• **What the task asks**: Set the following entries down again exactly, line by line.

____ Data to process

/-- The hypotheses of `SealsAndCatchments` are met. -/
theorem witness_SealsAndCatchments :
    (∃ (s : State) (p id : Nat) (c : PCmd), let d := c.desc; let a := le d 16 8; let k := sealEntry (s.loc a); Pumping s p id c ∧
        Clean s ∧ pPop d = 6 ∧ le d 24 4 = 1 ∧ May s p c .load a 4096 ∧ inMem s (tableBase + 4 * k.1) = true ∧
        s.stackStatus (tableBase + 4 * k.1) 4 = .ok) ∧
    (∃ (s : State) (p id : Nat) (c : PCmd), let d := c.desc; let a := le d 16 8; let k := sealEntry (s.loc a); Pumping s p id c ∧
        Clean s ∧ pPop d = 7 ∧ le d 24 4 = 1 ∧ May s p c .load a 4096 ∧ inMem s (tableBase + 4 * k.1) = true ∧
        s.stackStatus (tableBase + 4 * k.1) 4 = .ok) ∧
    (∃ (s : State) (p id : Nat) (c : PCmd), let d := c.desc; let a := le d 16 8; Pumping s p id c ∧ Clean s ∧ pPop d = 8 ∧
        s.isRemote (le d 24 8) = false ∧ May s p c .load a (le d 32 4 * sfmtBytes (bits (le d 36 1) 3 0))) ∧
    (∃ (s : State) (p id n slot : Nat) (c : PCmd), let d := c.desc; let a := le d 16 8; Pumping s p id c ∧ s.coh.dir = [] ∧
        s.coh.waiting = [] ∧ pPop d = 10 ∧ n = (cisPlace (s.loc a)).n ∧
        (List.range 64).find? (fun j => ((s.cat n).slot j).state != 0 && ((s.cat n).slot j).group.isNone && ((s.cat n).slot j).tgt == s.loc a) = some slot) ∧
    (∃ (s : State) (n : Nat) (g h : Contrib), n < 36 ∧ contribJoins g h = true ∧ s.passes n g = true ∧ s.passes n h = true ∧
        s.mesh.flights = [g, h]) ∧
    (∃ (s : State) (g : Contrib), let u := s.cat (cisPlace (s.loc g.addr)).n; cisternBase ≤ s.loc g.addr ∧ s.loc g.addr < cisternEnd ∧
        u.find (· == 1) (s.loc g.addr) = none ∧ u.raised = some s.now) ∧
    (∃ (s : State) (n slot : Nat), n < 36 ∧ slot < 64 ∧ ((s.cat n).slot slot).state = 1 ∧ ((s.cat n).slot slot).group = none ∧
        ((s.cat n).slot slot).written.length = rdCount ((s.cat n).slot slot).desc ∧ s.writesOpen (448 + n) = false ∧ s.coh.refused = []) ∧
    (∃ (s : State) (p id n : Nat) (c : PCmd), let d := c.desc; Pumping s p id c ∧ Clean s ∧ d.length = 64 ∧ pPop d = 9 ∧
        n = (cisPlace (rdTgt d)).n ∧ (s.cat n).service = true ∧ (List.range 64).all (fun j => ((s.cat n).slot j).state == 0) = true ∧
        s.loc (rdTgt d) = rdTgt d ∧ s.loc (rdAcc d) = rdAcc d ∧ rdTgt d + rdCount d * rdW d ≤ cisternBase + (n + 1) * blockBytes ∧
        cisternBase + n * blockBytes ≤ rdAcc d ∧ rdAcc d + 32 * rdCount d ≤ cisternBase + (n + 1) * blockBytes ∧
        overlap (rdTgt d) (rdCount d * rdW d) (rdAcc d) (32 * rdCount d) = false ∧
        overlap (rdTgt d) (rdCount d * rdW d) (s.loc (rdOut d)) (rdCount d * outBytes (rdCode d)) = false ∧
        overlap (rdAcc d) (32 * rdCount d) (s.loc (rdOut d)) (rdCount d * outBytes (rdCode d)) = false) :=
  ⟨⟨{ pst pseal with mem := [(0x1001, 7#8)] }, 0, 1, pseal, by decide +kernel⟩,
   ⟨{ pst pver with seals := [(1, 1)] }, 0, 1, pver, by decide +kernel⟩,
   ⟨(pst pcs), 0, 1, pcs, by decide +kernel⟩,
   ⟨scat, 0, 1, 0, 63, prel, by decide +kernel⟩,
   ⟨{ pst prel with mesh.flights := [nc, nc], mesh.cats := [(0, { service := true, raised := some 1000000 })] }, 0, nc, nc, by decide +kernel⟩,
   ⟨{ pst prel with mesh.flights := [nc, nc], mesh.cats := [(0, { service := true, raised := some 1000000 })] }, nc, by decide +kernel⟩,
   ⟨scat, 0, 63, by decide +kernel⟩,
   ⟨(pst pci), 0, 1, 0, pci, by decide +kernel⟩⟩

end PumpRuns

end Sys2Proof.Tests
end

________

• **Your solution**:
/-- The hypotheses of `SealsAndCatchments` are met. -/
theorem witness_SealsAndCatchments :
    (∃ (s : State) (p id : Nat) (c : PCmd), let d := c.desc; let a := le d 16 8; let k := sealEntry (s.loc a); Pumping s p id c ∧
        Clean s ∧ pPop d = 6 ∧ le d 24 4 = 1 ∧ May s p c .load a 4096 ∧ inMem s (tableBase + 4 * k.1) = true ∧
        s.stackStatus (tableBase + 4 * k.1) 4 = .ok) ∧
    (∃ (s : State) (p id : Nat) (c : PCmd), let d := c.desc; let a := le d 16 8; let k := sealEntry (s.loc a); Pumping s p id c ∧
        Clean s ∧ pPop d = 7 ∧ le d 24 4 = 1 ∧ May s p c .load a 4096 ∧ inMem s (tableBase + 4 * k.1) = true ∧
        s.stackStatus (tableBase + 4 * k.1) 4 = .ok) ∧
    (∃ (s : State) (p id : Nat) (c : PCmd), let d := c.desc; let a := le d 16 8; Pumping s p id c ∧ Clean s ∧ pPop d = 8 ∧
        s.isRemote (le d 24 8) = false ∧ May s p c .load a (le d 32 4 * sfmtBytes (bits (le d 36 1) 3 0))) ∧
    (∃ (s : State) (p id n slot : Nat) (c : PCmd), let d := c.desc; let a := le d 16 8; Pumping s p id c ∧ s.coh.dir = [] ∧
        s.coh.waiting = [] ∧ pPop d = 10 ∧ n = (cisPlace (s.loc a)).n ∧
        (List.range 64).find? (fun j => ((s.cat n).slot j).state != 0 && ((s.cat n).slot j).group.isNone && ((s.cat n).slot j).tgt == s.loc a) = some slot) ∧
    (∃ (s : State) (n : Nat) (g h : Contrib), n < 36 ∧ contribJoins g h = true ∧ s.passes n g = true ∧ s.passes n h = true ∧
        s.mesh.flights = [g, h]) ∧
    (∃ (s : State) (g : Contrib), let u := s.cat (cisPlace (s.loc g.addr)).n; cisternBase ≤ s.loc g.addr ∧ s.loc g.addr < cisternEnd ∧
        u.find (· == 1) (s.loc g.addr) = none ∧ u.raised = some s.now) ∧
    (∃ (s : State) (n slot : Nat), n < 36 ∧ slot < 64 ∧ ((s.cat n).slot slot).state = 1 ∧ ((s.cat n).slot slot).group = none ∧
        ((s.cat n).slot slot).written.length = rdCount ((s.cat n).slot slot).desc ∧ s.writesOpen (448 + n) = false ∧ s.coh.refused = []) ∧
    (∃ (s : State) (p id n : Nat) (c : PCmd), let d := c.desc; Pumping s p id c ∧ Clean s ∧ d.length = 64 ∧ pPop d = 9 ∧
        n = (cisPlace (rdTgt d)).n ∧ (s.cat n).service = true ∧ (List.range 64).all (fun j => ((s.cat n).slot j).state == 0) = true ∧
        s.loc (rdTgt d) = rdTgt d ∧ s.loc (rdAcc d) = rdAcc d ∧ rdTgt d + rdCount d * rdW d ≤ cisternBase + (n + 1) * blockBytes ∧
        cisternBase + n * blockBytes ≤ rdAcc d ∧ rdAcc d + 32 * rdCount d ≤ cisternBase + (n + 1) * blockBytes ∧
        overlap (rdTgt d) (rdCount d * rdW d) (rdAcc d) (32 * rdCount d) = false ∧
        overlap (rdTgt d) (rdCount d * rdW d) (s.loc (rdOut d)) (rdCount d * outBytes (rdCode d)) = false ∧
        overlap (rdAcc d) (32 * rdCount d) (s.loc (rdOut d)) (rdCount d * outBytes (rdCode d)) = false) :=
  ⟨⟨{ pst pseal with mem := [(0x1001, 7#8)] }, 0, 1, pseal, by decide +kernel⟩,
   ⟨{ pst pver with seals := [(1, 1)] }, 0, 1, pver, by decide +kernel⟩,
   ⟨(pst pcs), 0, 1, pcs, by decide +kernel⟩,
   ⟨scat, 0, 1, 0, 63, prel, by decide +kernel⟩,
   ⟨{ pst prel with mesh.flights := [nc, nc], mesh.cats := [(0, { service := true, raised := some 1000000 })] }, 0, nc, nc, by decide +kernel⟩,
   ⟨{ pst prel with mesh.flights := [nc, nc], mesh.cats := [(0, { service := true, raised := some 1000000 })] }, nc, by decide +kernel⟩,
   ⟨scat, 0, 63, by decide +kernel⟩,
   ⟨(pst pci), 0, 1, 0, pci, by decide +kernel⟩⟩

end PumpRuns

end Sys2Proof.Tests
end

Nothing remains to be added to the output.